A police ambush backed by an Air Force drone trapped two men who, after looking around and seeing they were alone, lobbed firebombs in several directions.They were not identified except for the fact that they were in their thirties and came from the village of Daliat Hacarmel.   

It was initially assumed that the pair was part of a larger network or gang, which had sett fires on the Carmel and later in other parts of the country as part of a deliberate campaign of sabotage. Later, the police played down the incident, claiming the two men had not been handling firebombs but combustible materials and had been released. All the same, the investigators decided to bring the Shin Bet, Israel's domestic security agency, into their inquiry – a pointer to their real thinking.
The fires which broke out Friday night near Bat Shlomo and Haifa's Neve Yaacov were both suspected arson and closed. Highway 70 which connects the area south of Haifa to Galilee.

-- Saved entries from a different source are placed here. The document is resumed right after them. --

theorem witness_StartEndsInListen_record :
    State.reset.StartOk ∧ State.reset.control.mode = .start ∧ State.reset.startUnit.phase = .reading
      ∧ recordGood record = true := by decide

theorem witness_StartEndsInListen_reapplied :
    let s := after .answerSent (sending .answer .sending false [answer true])
    s.StartOk ∧ s.control.mode = .start ∧ s.startUnit.phase = .reapplying := by decide

theorem witness_BadRecordEndsInHold :
    State.reset.StartOk ∧ State.reset.control.mode = .start ∧ State.reset.startUnit.phase = .reading
      ∧ recordSum (record.set 3 1) ≠ 0 ∧ recordWord (record.set 0 0) 0 = 0 ∧ 40 < recordWord (record.set 0 41) 0 := by
  decide

theorem witness_StartRecordRoundTrip :
    image.InRange ∧ 1 ≤ image.station ∧ record.length = 48 ∧ recordGood record = true := by decide

/-- The same record with a group word of 16 and its check word one pair less: the group clamped to 15, the flag set. -/
theorem witness_StartRecordRoundTrip_clamped :
    let r := (record.set 2 16).set 46 0x67
    r.length = 48 ∧ recordGood r = true ∧ recordImage r = { image with group := 15 } ∧ recordClamped r = true := by
  decide

theorem witness_StartAndHoldAreLeftByResets :
    State.reset.control.mode = .start ∧ (nodeIn .hold).control.mode = .hold
      ∧ Instr.encoderEdge ≠ .hardwareReset ∧ Instr.encoderEdge ≠ .resetPinAsserted ∧ Instr.encoderEdge ≠ .softStartEnd
      ∧ (∀ r, Instr.encoderEdge ≠ .startCheck r) := by
  refine ⟨by decide, by decide, by decide, by decide, by decide, fun r h => by cases h⟩

theorem witness_EdgeIsCounted : node.control.mode ≠ .start := by decide

theorem witness_AcquireFullGate :
    let s := acquiring 6 16 (some 504) 3 0
    let pinned := { s with tracker := { s.tracker with requested := some 7 } }
    s.control.mode ≠ .start ∧ s.tracker.state = .acquire ∧ 16 ≤ s.tracker.edges
      ∧ pinned.tracker.state = .acquire ∧ 16 ≤ pinned.tracker.edges := by decide

theorem witness_AcquireThinGate :
    let s := acquiring 6 15 none 0 3
    let pinned := { s with tracker := { s.tracker with edges := 0, requested := some 6, pin := some 6 } }
    s.control.mode ≠ .start ∧ s.tracker.state = .acquire ∧ s.tracker.edges < 16
      ∧ pinned.tracker.state = .acquire ∧ pinned.tracker.edges < 16 := by decide

theorem witness_LockedGate :
    let kept (s : State) : State := { s with tracker := { s.tracker with edges := 343 } }
    node.control.mode ≠ .start ∧ node.control.mode.hasAuthority = false ∧ node.tracker.state = .locked
      ∧ node.tracker.comparison = some 15043 ∧ (kept (nodeIn (.trim .full) 8 40)).tracker.comparison = some 15043
      ∧ (after .gateEnd (kept (nodeIn (.trim .full) 8 40))).tracker.state = .locked
      ∧ (kept (testing 0 0 0 15000)).tracker.comparison = some 15000
      ∧ (after .gateEnd (kept (testing 0 0 0 15000))).tracker.state = .locked := by decide

theorem witness_StandstillGate :
    let s := { node with tracker := { Tracker.atReset 6 with state := .standstill, edges := 16 } }
    s.SettingsOk ∧ s.control.mode ≠ .start ∧ s.tracker.state = .standstill ∧ s.tracker.latest = none
      ∧ s.tracker.comparison = none ∧ s.tracker.unlocked = 0 ∧ s.tracker.emptyRun = 0 := by decide

theorem witness_PinAtGateEnd_pinned :
    let s := { node with tracker := { node.tracker with requested := some 7, edges := 16 } }
    s.control.mode ≠ .start ∧ s.tracker.requested = some 7 ∧ 7 ≠ s.tracker.rung ∧ s.tracker.state = .locked
      ∧ 16 ≤ s.tracker.edges ∧ s.tracker.excursions = 0 := by decide

theorem witness_PinAtGateEnd_released :
    let s := { node with tracker := { node.tracker with pin := some 5 } }
    s.control.mode ≠ .start ∧ s.tracker.requested = none ∧ s.tracker.pin.isSome = true
      ∧ s.image.floorRung ≤ s.image.topRung ∧ s.tracker.state ≠ .standstill
      ∧ (after .gateEnd s).tracker.state ≠ .standstill := by decide

theorem witness_SpeedLossDropsTrim_thin :
    let s := { nodeIn (.trim .full) 8 47 with tracker := { node.tracker with edges := 15 } }
    s.LineOk ∧ s.control.mode.hasAuthority = true ∧ s.tracker.state = .locked ∧ s.tracker.comparison = some 15043
      ∧ s.tracker.edges < 16 ∧ s.fault.trips .speedLoss
      ∧ ({ s.fault with classMap := 0x0007 } : FaultUnit).warns .speedLoss := by decide

/-- 357 edges at rung 5 give 15657 mm/s, and 15657 − 15000 is beyond 2 · 156; under a pin. -/
theorem witness_SpeedLossDropsTrim_excursion :
    let t := testing 0 0 0 15000
    let s := { t with tracker := { t.tracker with edges := 357, excursions := 1, pin := some 5, requested := some 5 } }
    s.LineOk ∧ s.control.mode = .test ∧ s.tracker.state = .locked ∧ s.tracker.comparison = some 15000
      ∧ min 40000 (s.tracker.edges * s.image.edgeScale / (2 * 2 ^ s.tracker.rung)) = 15657
      ∧ 2 * max 2 (15657 * s.image.lockBand / 1000) < ((15657 : Int) - 15000).natAbs ∧ s.tracker.excursions = 1
      ∧ s.fault.trips .speedLoss := by decide

theorem witness_SpeedLossDropsTrim_masked :
    let s := classed 0x000F 0x0008 { testing 0 0 0 15000 with tracker := { node.tracker with edges := 15 } }
    s.LineOk ∧ s.FaultsOk ∧ s.control.mode.hasAuthority = true ∧ s.tracker.state = .locked
      ∧ s.tracker.comparison = some 15043 ∧ s.tracker.edges < 16 ∧ s.fault.masked .speedLoss := by decide

theorem witness_TorqueFrameTaken :
    let half := { node with drive := { node.drive with opened := [0xD1, 0x75] } }
    node.FaultsOk ∧ node.control.mode ≠ .start ∧ node.drive.opened.length ≤ 4
      ∧ node.drive.opened ++ ([0xD1] ++ [0x75, 0x30] ++ [1] ++ [0x77]) = [0xD1, 0x75, 0x30, 1, 0xD1 + 0x75 + 0x30 + 1]
      ∧ half.drive.opened ++ ([] ++ [0x31] ++ [1] ++ [0x78]) = [0xD1, 0x75, 0x31, 1, 0xD1 + 0x75 + 0x31 + 1]
      ∧ node.drive.count < 255 ∧ (1 : Byte).getLsbD 0 = true ∧ node.control.mode.hasAuthority = false
      ∧ node.fault.warns .torqueRange ∧ ((0x75 : Byte) ++ (0x30 : Byte)).toInt = 30000
      ∧ 30000 < ((0x75 : Byte) ++ (0x31 : Byte)).toInt ∧ ((0x8A : Byte) ++ (0xCF : Byte)).toInt < -30000 := by decide

/-- TORQUE_RANGE in TRIP class outside TRIM and TEST, and detect-masked. -/
theorem witness_TorqueFrameTaken_classes :
    (classed 0x080F 0 node).FaultsOk ∧ (classed 0x080F 0 node).fault.trips .torqueRange
      ∧ node.control.mode.hasAuthority = false ∧ (classed 0x000F 0x0800 node).FaultsOk
      ∧ (classed 0x000F 0x0800 node).fault.masked .torqueRange := by decide

/-- TORQUE_RANGE in TRIP class in TRIM. -/
theorem witness_TorqueFrameTaken_drop :
    let s := classed 0x080F 0 (nodeIn (.trim .full) 8 40)
    s.FaultsOk ∧ s.LineOk ∧ s.fault.trips .torqueRange ∧ s.control.mode.hasAuthority = true := by decide

/-- The node in TEST with these classes and masks, where a not-ready frame sends its notice. -/
abbrev MayBeNotReady (classMap detectMask : KindSet) : Prop :=
  let s := classed classMap detectMask (testing 1 2 0 15000)
  s.LineOk ∧ s.FaultsOk ∧ s.control.mode.hasAuthority = true ∧ s.drive.posted = false

/-- DRIVE_LINK in WARN class, with TORQUE_RANGE in WARN and in TRIP class. -/
theorem witness_NotReadyAbortsTest_warn :
    MayBeNotReady 0x000B 0 ∧ (classed 0x000B 0 node).fault.warns .driveLink
      ∧ (classed 0x000B 0 node).fault.warns .torqueRange ∧ MayBeNotReady 0x080B 0
      ∧ (classed 0x080B 0 node).fault.warns .driveLink ∧ (classed 0x080B 0 node).fault.trips .torqueRange := by
  refine ⟨?_, ?_, ?_, ?_, ?_, ?_⟩ <;> decide

/-- DRIVE_LINK detect-masked, with TORQUE_RANGE in TRIP and in WARN class; and TORQUE_RANGE detect-masked. -/
theorem witness_NotReadyAbortsTest_masked :
    MayBeNotReady 0x080F 4 ∧ (classed 0x080F 4 node).fault.masked .driveLink
      ∧ (classed 0x080F 4 node).fault.trips .torqueRange ∧ MayBeNotReady 0x000F 4
      ∧ (classed 0x000F 4 node).fault.warns .torqueRange ∧ MayBeNotReady 0x000F 0x0800
      ∧ (classed 0x000F 0x0800 node).fault.trips .driveLink ∧ (classed 0x000F 0x0800 node).fault.masked .torqueRange := by
  refine ⟨?_, ?_, ?_, ?_, ?_, ?_, ?_, ?_⟩ <;> decide

/-- R21: in WARN class the notice is posted and the test goes on; the next not-ready frame raises nothing. -/
theorem test_not_ready_warn_posts :
    let frame := Instr.torqueFrame [0xD1] [0, 0] [0] [0xD1]
    let t := after frame (classed 0x000B 0 (testing 1 2 0 15000))
    t.drive.posted = true ∧ t.control.mode = .test ∧ t.excitation.running = true ∧ t.fault.counts[2] = 1
      ∧ (after frame t).fault.counts[2] = 1 := by decide

theorem witness_NotReadyAbortsTest :
    let s := testing 1 2 0 15000
    s.LineOk ∧ s.FaultsOk ∧ s.control.mode.hasAuthority = true ∧ s.drive.opened.length ≤ 4
      ∧ s.drive.opened ++ ([0xD1] ++ [0x75, 0x31] ++ [0] ++ [0x77]) = [0xD1, 0x75, 0x31, 0, 0xD1 + 0x75 + 0x31 + 0]
      ∧ s.drive.count < 255 ∧ (0 : Byte).getLsbD 0 = false ∧ s.drive.posted = false ∧ s.fault.trips .driveLink
      ∧ 30000 < ((0x75 : Byte) ++ (0x31 : Byte)).toInt ∧ ((0x75 : Byte) ++ (0x30 : Byte)).toInt = 30000
      ∧ s.fault.warns .torqueRange ∧ ({ s.fault with classMap := 0x080F } : FaultUnit).trips .torqueRange := by decide

theorem witness_NotReadyAbortsTest_trim :
    let s := nodeIn (.trim .fadeOut) 5 40
    s.LineOk ∧ s.control.mode.hasAuthority = true ∧ s.drive.posted = false ∧ s.fault.trips .driveLink := by decide

theorem witness_TorqueFrameDiscarded :
    let half := { node with drive := { node.drive with opened := [0xD1, 0, 0, 0] } }
    node.control.mode ≠ .start ∧ half.drive.opened.length ≤ 4 ∧ half.drive.opened ≠ [] ∧ node.drive.opened = []
      ∧ half.drive.opened ++ ([] ++ [] ++ [] ++ [0]) = [0xD1, 0, 0, 0, 0] ∧ (0 : Byte) ≠ 0xD1 + 0 + 0 + 0
      ∧ 255 ≤ { node with drive := { node.drive with count := 255 } }.drive.count
      ∧ (half.drive.opened ++ ([] ++ [] ++ [] ++ [])).length ≤ 4
      ∧ ([0x12] ++ [0xD1] ++ [5] ++ [] : List Byte) = [0x12] ++ [0xD1, 5] ∧ (0x12 : Byte) ≠ 0xD1 := by decide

Friday morning, near Kiryat Bialik, police found an abandoned bike and a wig, apparently abandoned by another arsonist who had apparently disguised himself with a wig and planned to ignite the local gas pump and start a fire that would have spread quickly to the factories of heavily-industrialized Haifa Bay.

Spotting the police, he dumped the wig and made off.

The suspicion of a politically-motivated arson conspiracy was further suggested by the damage caused the bronze statue of Alexander Zaid, the  founder of the pre-state early 20th century Jewish defense organization,  a frequent object of Israeli Arab vandals.

A third attempt to set dense foliage on fire was discovered in near Shefaram. Had it succeeded, a conflagration on the same scale as the Carmel disaster could have swept Western Galilee.

The two-day blaze has covered 35,000 dunams of the Carmel beauty spot, a favorite nature preserve and park of picnickers and nature-lovers, and destroyed at least four million trees.